Segment Start: Stored data

-- ==== Sys2Proof/Machine/Registers.lean ====
section
/-! DEFINITION. What a register reads as (`State.regRead`), and REGISTER_WRITE: visibility, access types, locks, ranges, and the values held for a boundary (00 R3, R8, R11 to R13, R547; 12 R364 to R366, R370; 19 R514). -/

namespace Sys2Proof.Machine

open Sys2Proof

/-! ## Offsets and visibility -/

/-- The offset in the layout of a physical function: a virtual function has CNT_ at 0x8000 (R340). -/
def canonOff (f off : Nat) : Option Nat :=
  if fnVf f = 0 then some off
  else if off < 0x1000 || (0x2000 ≤ off && off < 0x6000) then some off
  else if 0x8000 ≤ off && off < 0x9000 then some (0x60000 + (off - 0x8000))
  else none

/-- Partitions whose counters a function may read (R514), as a mask. -/
def State.cntParts (s : State) (f : Nat) : Nat :=
  if s.isOwner f then 65535
  else
    let b := s.bind f
    let ps := if bitW b 0 then bitsW b 31 16 else 0
    if fnVf f = 0 then ps else ps &&& s.regN Reg.cntUser % 65536

/-- Whether a function sees the block at an offset (R12, R370, R514). -/
def State.sees (s : State) (f o : Nat) : Bool :=
  let own := s.isOwner f
  if o < 0x1000 then true
  else if 0x2000 ≤ o && o < 0x6000 then own || !(0x2020 ≤ o && o < 0x2048)
  else if 0x60000 ≤ o && o < 0x61000 then fnVf f = 0 || s.cntParts f != 0
  else if 0x30000 ≤ o && o < 0x31000 then fnVf f = 0
  else own

/-- Registers that name what the member or the function does not have: they read as zero and ignore writes (R3, R119, R413, R432, R484). -/
def absentReg (m : Member) (f : Nat) (r : RegRow) (i : Nat) : Bool :=
  if r.off = Reg.memAlcPin 0 then m.alcoves ≤ i
  else if r.off = Reg.memPcSet 0 then m.halls ≤ i % 8
  else if r.off = Reg.galPort 0 || r.off = Reg.galPortCtrl 0 || r.off = Reg.galErr 0 then m.galPorts ≤ i
  else if r.off = Reg.fltHall 0 then m.halls ≤ i
  else if r.off = Reg.rstPort 0 then m.ports ≤ i
  else if r.off = Reg.txtReplaced 0 || r.off = Reg.txtStops 0 then m.vestibules ≤ i
  else if r.off = Reg.irqMod 0 then vecCount f ≤ i
  else if r.off = Reg.irqMsixTable 0 then vecCount f ≤ i
  else if r.off = Reg.irqMsixPba 0 then fnVf f != 0 && 2 ≤ i
  else if r.off = Reg.partSpec 0 then !m.speculates
  else if r.off = Reg.fwProc 0 || r.off = Reg.fwWdog 0 then !(memberProcs m).contains i
  else false

/-! ## Reads -/

/-- The 32-bit word i of a byte string, word 0 holding bytes 0 to 3. -/
def Blob.word (b : Blob) (i : Nat) : Nat := Blob.u32 b (4 * i)

/-- IDX_STATE to IDX_BUILT of index i (R210). -/
def State.idxReg (s : State) (i k : Nat) : Nat :=
  let x := s.index i
  match k with
  | 0 => x.state + shl (x.gen % 256) 8 + (if x.state = 0 then 0 else shl x.metric 16)
  | 1 => if x.state = 0 then 0 else
      x.dimD % 2048 + shl x.dimC 11 + shl x.m 20 + shl x.r 26 + shl x.nRooms 33 + shl x.fmt 55
  | 2 => if x.state = 0 then 0 else x.budget
  | 3 => x.slots
  | 4 => if x.state = 2 || x.state = 3 then x.live s.objs.epoch else 0
  | 5 => x.spill.length
  | 6 => (x.rooms.map fun e => e.2.length - 1).foldl (· + ·) 0
  | _ => x.built

/-- PART_STATE (R147, R384, R429). -/
def State.partState (s : State) (p : Nat) : Nat :=
  let x := s.part p
  let c := s.reg (Reg.partCtrl p)
  let n := s.inFlight p
  (if !bitW c 0 then 0 else if x.resetting then 4 else if !x.fencedBy.isEmpty then 5
    else if bitW c 1 && x.owner.isSome then 3 else if n = 0 then 1 else 2) + shl (min 65535 n) 16

/-- PWR_STATE and the gated units (R469, R471, R482). -/
def State.pwrState (s : State) : Nat :=
  (if s.power.dormant then 3 else if !s.power.wings.isEmpty then 2 else if s.lands.any fun e => e.2.gated then 1 else 0)
    + shl s.power.depth 2 + shl (min (2 ^ 24 - 1) s.power.tol) 8

def State.pwrGated (s : State) : Nat :=
  s.power.wings.foldl (fun m w => m ||| 2 ^ w) 0 ||| ((List.range 4).filter s.alcRetained).foldl (fun m a => m ||| 2 ^ (48 + a)) 0

/-- FLT_LANDING and FLT_HALL (R454, R456). -/
def State.fltLanding (s : State) : Nat :=
  let w := s.reg Reg.fltSel
  let x := s.phys (physKey (bitsW w 10 8) (bitsW w 5 0))
  if s.member.halls ≤ bitsW w 10 8 || 52 ≤ bitsW w 5 0 then 0 else
  x.state + shl (x.logical.getD 0x1FF) 4 + shl x.gen 16 + shl (min 15 (s.inWindow x.residues).length) 24 + shl (min 15 (s.inWindow x.eccs).length) 28
def State.fltTotals (s : State) : Nat :=
  let w := s.reg Reg.fltSel
  let x := s.phys (physKey (bitsW w 10 8) (bitsW w 5 0))
  x.resTotal + shl x.eccTotal 32
def State.fltHall (s : State) (h : Nat) : Nat :=
  let dead := ((List.range 52).filter fun p => (s.phys (physKey h p)).state == 2).length
  let ret := (s.flt.retired.filter fun g => dieOfAddr s.member (g * 2097152) == h).length
  (s.idleSpares h).length + shl dead 4 + shl (s.shortCount h) 16 + shl (min 255 ret) 24

/-- TXT_VOCAB: resident vocabularies in the order of the lowest model number that has each (R160, R173). -/
def State.txtVocab (s : State) (i : Nat) : Nat :=
  match s.vocabularies[i]? with
  | some v =>
    let m := Blob.u8 v 20
    1 + shl (m % 8) 1 + shl (bitsN m 4 4) 4 + shl (bitsN m 6 5) 5 + shl (Blob.u32 v 4 % 2 ^ 21) 7
      + shl (min 15 (s.objs.models.filter fun e => e.2.vocab == v).length) 28 + shl (Blob.u32 v 60) 32
  | none => 0

/-- TEN_STATE of the selected tenant (R378). -/
def State.tenState (s : State) (t : Nat) : Nat :=
  let mine := s.reqs.filter fun e => e.2.tenant == t && e.2.peer.isNone
  let wait := (mine.filter fun e => e.2.phase == .waiting && s.check5 e.2.desc == 1).length
  let run := (mine.filter fun e => e.2.phase != .waiting).length
  min 65535 run + shl (min 65535 wait) 16

/-- STORE_ registers (R491, R500, R501). -/
def State.storeReg (s : State) (k : Nat) : Nat :=
  let st := s.store
  match k with
  | 0 => b2n st.activeB + shl (b2n st.a.isSome) 1 + shl (b2n st.b.isSome) 2 + shl (b2n st.noConfig) 3 + shl (b2n st.mirrorFloor.isSome) 4
      + shl (b2n (st.write.any fun w => w.waiting)) 5 + shl (b2n st.write.isSome) 6
  | 1 => st.active.seq
  | 2 => st.tokens
  | 3 => st.due
  | 4 => st.refused
  | 5 => ((st.logged - 1) / 1023) % 512 + shl (match st.log.head? with | some e => e.1 | none => 0) 32
  | _ => max st.erasesA st.erasesB + shl ((st.logged - 1) / 523776) 32

/-- NEWEL_STATE and NEWEL_TREAD_NOW (R407, R409, R411, R412). -/
def State.newelState (s : State) : Nat :=
  let n := s.newel
  n.servo + shl (b2n n.holdLong) 2 + shl (match n.holdFrom with | some h => min (2 ^ 24 - 1) ((n.time - h) / 1000000000) | none => 0) 8
def State.treadNow (s : State) : Nat :=
  let n := s.newel
  n.len / 1000 + (match n.pend with | some k => shl (k / 1000) 16 + 2 ^ 31 | none => 0)
/-- A signed value of 32 bits, saturating. -/
def sat32 (x : Int) : Nat := (BitVec.ofInt 32 (max (-2147483648) (min 2147483647 x))).toNat

/-- The landing of a function's CNT_SEL, none where it may not read it (R514). -/
def State.cntLanding (s : State) (f : Nat) : Option Landing :=
  let l := (s.fnOf f).cntSel
  if s.member.landings ≤ l then none
  else if s.isOwner f then some (s.land l)
  else match s.landPart l with
    | some p => if bitN (s.cntParts f) p then some (s.land l) else none
    | none => none

/-- Per-landing registers of the CNT_ block (R505, R506, R513, R515). -/
def State.cntReg (s : State) (f o : Nat) : Nat :=
  match s.cntLanding f with
  | none => 0
  | some l =>
    let c := l.cnt
    if o = Reg.cntCycle then c.cycles s.now % 2 ^ 64
    else if o = Reg.cntOvf then c.ovf
    else if o < Reg.cntProg 0 then SMap.at c.evsel ((o - Reg.cntEvsel 0) / 8) 0
    else if o < Reg.cntSnapCycle then SMap.at c.prog ((o - Reg.cntProg 0) / 8) 0
    else if o = Reg.cntSnapCycle then c.snapCyc % 2 ^ 64
    else if o < Reg.cntSampleCfg then SMap.at c.snapProg ((o - Reg.cntSnapProg 0) / 8) 0
    else if o = Reg.cntSampleCfg then c.smpCfg
    else if o = Reg.cntSampleHead then c.head + shl (b2n c.wrapped) 10 + shl (b2n c.lost) 11 + shl c.total 32
    else Blob.u64 (SMap.at c.entries (s.fnOf f).sampleIdx []) (8 * ((o - Reg.cntSampleEntry 0) / 8))

/-- Blocks ID_ to IRQ_ (R8, R364 to R366, R431). -/
def State.liveLow (s : State) (f o : Nat) (r : RegRow) (i : Nat) : Option Nat :=
  let x := s.fnOf f
  if o < 0x1000 then
    if o = Reg.idStepping then some s.fuses.stepping
    else if o = Reg.idBehaviour then some s.fuses.behaviour
    else if o = Reg.idIfVersion then some (if s.fw.state = 3 || s.fw.state = 5 then s.fw.ifVer else 0)
    else if o = Reg.idSerial then some s.fuses.serial
    else none
  else if o < 0x2000 then
    if o = Reg.fwState then some s.fw.state
    else if o = Reg.fwError then some (s.fw.code + shl (b2n s.fw.ignored) 4)
    else if o = Reg.fwRelease then some s.fw.release
    else if o = Reg.fwSvn then some s.fw.svn
    else if o = Reg.fwSvnFloor then some s.store.floor
    else if r.off = Reg.fwProc 0 then some (s.procWord i)
    else none
  else if o < 0x3000 then
    let g := s.ring f i
    if o = Reg.ringCaps then some (if fnVf f = 0 then 0x02004840 else 0x00824840)
    else if o = Reg.ringFunc then
      let b := s.bind f
      some (f % 1024 + shl (b2n (fnVf f != 0)) 10 + shl (b2n (s.isOwner f)) 11 + (if bitW b 0 then shl (bitsW b 31 16) 16 else 0))
    else if o = Reg.ringStatus then some x.status.toNat
    else if o = Reg.ringDbErrors then some x.dbErrors
    else if o = Reg.ringAptBase then some s.admin.aptBase.toNat
    else if o = Reg.ringAdminSq then some s.admin.sq.toNat
    else if o = Reg.ringAdminCq then some s.admin.cq.toNat
    else if o = Reg.ringAdminState then some (s.admin.sqDev + shl s.admin.cqDev 16 + shl (b2n s.admin.cqPhase) 32)
    else if r.off = Reg.ringBase 0 then some g.base.toNat
    else if r.off = Reg.ringCfg 0 then some g.cfg.toNat
    else if r.off = Reg.ringIndex 0 then some (g.host + shl g.dev 16 + shl (b2n g.phase) 32)
    else if r.off = Reg.ringShadow 0 then some g.shadow.toNat
    else none
  else
    if o = Reg.irqCaps then some (if fnVf f = 0 then 256 else 65)
    else if r.off = Reg.irqMod 0 then some (s.vec f i).mod.toNat
    else if r.off = Reg.irqMsixTable 0 then some (s.vec f i).entry.toNat
    else if r.off = Reg.irqMsixPba 0 then
      some (((List.range 64).filter fun j => (s.vec f (64 * i + j)).pend).foldl (fun m j => m + 2 ^ j) 0)
    else none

Segment End: Stored data

→ **Task requirements**: Only this range is to be output: the line that contains "some (((List.range 64).filter" through the last line of the records above, both inclusive.

→ **Solution for this exercise**:
      some (((List.range 64).filter fun j => (s.vec f (64 * i + j)).pend).foldl (fun m j => m + 2 ^ j) 0)
    else none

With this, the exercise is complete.